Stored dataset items
● ● ● ● ●

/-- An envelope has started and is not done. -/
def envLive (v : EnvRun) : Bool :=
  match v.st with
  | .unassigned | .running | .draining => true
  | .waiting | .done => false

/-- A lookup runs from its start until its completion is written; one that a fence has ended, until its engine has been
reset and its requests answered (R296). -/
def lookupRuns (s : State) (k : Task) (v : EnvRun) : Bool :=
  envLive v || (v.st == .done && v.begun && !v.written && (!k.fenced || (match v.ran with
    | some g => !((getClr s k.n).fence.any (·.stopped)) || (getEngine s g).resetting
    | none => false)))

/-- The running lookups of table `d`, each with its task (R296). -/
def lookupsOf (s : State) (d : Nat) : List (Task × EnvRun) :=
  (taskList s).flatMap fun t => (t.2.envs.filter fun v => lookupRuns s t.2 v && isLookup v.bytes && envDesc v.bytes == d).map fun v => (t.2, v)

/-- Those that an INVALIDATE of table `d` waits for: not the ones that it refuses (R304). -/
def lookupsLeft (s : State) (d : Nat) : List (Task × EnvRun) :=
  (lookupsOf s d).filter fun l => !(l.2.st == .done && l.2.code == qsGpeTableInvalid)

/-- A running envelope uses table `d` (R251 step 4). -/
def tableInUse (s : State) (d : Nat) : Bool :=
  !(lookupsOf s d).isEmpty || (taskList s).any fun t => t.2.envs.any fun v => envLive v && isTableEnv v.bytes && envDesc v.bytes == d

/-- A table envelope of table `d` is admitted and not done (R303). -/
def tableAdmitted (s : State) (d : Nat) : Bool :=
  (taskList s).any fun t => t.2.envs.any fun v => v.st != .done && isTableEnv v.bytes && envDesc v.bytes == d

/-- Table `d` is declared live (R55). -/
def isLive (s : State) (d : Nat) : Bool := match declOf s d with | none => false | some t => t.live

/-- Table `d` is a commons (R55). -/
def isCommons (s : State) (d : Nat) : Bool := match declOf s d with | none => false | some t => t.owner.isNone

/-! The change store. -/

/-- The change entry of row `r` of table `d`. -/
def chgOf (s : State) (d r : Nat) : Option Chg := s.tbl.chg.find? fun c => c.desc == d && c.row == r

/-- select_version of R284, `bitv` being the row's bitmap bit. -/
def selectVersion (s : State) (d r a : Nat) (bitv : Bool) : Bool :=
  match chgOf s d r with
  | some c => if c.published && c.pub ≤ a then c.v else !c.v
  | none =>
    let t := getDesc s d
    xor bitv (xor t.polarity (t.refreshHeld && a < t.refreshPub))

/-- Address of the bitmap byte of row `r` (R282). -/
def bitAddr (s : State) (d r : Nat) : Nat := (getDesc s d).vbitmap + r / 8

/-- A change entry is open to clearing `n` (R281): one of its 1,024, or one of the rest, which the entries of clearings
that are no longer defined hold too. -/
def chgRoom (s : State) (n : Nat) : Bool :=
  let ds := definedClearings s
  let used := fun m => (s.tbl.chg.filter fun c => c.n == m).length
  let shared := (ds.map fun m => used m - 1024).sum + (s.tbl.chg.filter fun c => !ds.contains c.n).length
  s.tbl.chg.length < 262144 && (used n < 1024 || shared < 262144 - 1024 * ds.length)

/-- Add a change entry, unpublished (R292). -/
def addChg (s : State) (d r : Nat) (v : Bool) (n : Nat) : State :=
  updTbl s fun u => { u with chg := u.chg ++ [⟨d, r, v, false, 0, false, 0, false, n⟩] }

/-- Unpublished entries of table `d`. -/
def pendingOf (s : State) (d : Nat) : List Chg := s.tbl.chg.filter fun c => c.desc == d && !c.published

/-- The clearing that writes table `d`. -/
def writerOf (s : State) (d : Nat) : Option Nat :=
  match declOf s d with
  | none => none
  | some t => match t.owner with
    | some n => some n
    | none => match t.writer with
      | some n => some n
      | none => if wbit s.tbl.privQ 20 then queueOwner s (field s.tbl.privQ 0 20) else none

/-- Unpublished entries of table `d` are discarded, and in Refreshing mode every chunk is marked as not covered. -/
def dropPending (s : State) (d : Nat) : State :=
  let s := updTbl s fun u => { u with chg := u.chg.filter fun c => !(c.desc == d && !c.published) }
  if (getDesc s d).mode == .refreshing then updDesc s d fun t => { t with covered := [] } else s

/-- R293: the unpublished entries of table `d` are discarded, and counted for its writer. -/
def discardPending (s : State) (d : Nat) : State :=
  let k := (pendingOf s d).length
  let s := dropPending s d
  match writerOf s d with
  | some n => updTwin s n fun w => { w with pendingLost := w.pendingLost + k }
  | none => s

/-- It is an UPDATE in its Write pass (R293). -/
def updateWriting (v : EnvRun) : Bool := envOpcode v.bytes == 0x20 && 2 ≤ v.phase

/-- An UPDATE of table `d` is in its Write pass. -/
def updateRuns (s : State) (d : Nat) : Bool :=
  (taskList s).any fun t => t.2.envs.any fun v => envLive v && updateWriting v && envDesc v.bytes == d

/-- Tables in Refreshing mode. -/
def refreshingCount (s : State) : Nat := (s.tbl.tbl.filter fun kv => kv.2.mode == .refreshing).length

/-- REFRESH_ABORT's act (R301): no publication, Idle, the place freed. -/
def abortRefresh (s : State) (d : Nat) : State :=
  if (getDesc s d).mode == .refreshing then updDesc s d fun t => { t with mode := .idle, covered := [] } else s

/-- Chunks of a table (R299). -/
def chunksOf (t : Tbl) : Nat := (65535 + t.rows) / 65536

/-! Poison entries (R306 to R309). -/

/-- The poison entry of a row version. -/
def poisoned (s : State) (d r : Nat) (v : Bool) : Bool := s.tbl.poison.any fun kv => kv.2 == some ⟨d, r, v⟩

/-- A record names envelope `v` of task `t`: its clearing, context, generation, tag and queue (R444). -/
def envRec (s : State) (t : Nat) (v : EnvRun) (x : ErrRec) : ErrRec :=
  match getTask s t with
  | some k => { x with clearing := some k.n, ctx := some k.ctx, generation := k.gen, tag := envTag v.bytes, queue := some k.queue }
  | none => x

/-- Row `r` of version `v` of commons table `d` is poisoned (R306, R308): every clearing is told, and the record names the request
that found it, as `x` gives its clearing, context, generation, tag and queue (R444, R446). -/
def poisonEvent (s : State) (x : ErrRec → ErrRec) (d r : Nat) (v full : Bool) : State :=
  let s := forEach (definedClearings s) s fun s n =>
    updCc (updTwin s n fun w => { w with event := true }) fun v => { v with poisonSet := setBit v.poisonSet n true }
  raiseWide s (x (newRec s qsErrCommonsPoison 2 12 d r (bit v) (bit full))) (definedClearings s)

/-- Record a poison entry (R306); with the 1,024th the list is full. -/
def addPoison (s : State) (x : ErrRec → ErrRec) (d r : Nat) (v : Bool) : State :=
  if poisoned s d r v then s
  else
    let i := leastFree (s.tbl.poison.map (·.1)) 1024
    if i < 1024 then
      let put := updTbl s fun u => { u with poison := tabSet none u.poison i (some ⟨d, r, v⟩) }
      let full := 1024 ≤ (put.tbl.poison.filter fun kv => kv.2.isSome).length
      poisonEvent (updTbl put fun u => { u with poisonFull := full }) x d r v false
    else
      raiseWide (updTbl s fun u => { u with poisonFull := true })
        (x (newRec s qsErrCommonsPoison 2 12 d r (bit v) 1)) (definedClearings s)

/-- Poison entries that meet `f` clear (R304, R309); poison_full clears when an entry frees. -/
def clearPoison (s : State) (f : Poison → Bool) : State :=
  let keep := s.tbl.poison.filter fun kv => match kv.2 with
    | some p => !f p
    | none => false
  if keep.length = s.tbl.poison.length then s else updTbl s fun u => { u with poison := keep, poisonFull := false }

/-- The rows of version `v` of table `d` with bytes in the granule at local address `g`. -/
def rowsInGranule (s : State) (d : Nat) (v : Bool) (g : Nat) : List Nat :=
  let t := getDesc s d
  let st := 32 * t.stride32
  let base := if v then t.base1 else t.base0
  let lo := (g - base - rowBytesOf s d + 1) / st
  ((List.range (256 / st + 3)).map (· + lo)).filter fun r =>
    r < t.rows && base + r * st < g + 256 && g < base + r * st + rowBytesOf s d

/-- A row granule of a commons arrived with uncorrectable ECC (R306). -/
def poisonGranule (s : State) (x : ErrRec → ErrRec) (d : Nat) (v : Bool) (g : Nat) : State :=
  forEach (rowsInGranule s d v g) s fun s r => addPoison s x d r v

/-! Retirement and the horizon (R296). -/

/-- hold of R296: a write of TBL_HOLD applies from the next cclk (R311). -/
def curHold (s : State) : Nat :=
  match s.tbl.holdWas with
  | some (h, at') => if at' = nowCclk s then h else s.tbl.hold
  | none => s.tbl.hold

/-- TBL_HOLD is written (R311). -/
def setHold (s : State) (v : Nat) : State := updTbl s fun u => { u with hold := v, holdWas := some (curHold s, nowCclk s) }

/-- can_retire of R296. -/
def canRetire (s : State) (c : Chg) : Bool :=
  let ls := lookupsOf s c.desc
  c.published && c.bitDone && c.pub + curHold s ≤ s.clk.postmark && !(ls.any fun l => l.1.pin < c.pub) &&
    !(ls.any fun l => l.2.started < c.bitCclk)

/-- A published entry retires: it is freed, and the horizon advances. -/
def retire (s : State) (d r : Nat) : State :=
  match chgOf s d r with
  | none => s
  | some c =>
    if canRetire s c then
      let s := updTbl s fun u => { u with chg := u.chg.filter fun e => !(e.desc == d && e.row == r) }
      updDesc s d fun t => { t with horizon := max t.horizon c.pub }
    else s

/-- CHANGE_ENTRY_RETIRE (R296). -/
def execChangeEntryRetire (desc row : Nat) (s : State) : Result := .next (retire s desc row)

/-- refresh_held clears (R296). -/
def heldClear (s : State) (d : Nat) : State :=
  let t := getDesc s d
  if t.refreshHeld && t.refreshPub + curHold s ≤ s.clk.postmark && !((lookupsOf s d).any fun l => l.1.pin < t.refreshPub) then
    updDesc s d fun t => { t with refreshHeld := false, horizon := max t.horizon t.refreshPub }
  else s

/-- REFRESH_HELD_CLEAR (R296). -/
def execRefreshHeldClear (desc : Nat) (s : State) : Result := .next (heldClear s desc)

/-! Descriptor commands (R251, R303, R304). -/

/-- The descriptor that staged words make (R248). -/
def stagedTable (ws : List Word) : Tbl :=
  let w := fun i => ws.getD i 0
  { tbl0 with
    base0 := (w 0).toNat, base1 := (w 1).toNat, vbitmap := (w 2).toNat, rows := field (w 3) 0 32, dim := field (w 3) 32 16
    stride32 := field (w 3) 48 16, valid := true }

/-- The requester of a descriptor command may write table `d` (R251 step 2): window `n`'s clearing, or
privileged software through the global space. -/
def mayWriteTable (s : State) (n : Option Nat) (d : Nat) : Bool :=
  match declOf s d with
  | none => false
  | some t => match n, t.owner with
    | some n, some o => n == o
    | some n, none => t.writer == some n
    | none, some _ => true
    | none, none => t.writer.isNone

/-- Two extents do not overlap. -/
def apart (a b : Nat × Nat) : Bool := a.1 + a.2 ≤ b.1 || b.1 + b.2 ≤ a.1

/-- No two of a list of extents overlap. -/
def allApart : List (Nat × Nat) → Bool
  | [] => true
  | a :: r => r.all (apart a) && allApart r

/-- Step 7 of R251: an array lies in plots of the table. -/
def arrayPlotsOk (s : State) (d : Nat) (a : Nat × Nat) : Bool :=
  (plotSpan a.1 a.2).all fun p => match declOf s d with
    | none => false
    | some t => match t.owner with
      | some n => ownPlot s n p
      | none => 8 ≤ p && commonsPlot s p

● ● ● ● ●

YOUR ASSIGNMENT: From the data above, output exactly the lines between the one containing "t with horizon" and the one containing "REFRESH_HELD_CLEAR (R296). -/", counting both of them.

ANSWER TO THE PROBLEM:
      updDesc s d fun t => { t with horizon := max t.horizon c.pub }
    else s

/-- CHANGE_ENTRY_RETIRE (R296). -/
def execChangeEntryRetire (desc row : Nat) (s : State) : Result := .next (retire s desc row)

/-- refresh_held clears (R296). -/
def heldClear (s : State) (d : Nat) : State :=
  let t := getDesc s d
  if t.refreshHeld && t.refreshPub + curHold s ≤ s.clk.postmark && !((lookupsOf s d).any fun l => l.1.pin < t.refreshPub) then
    updDesc s d fun t => { t with refreshHeld := false, horizon := max t.horizon t.refreshPub }
  else s

/-- REFRESH_HELD_CLEAR (R296). -/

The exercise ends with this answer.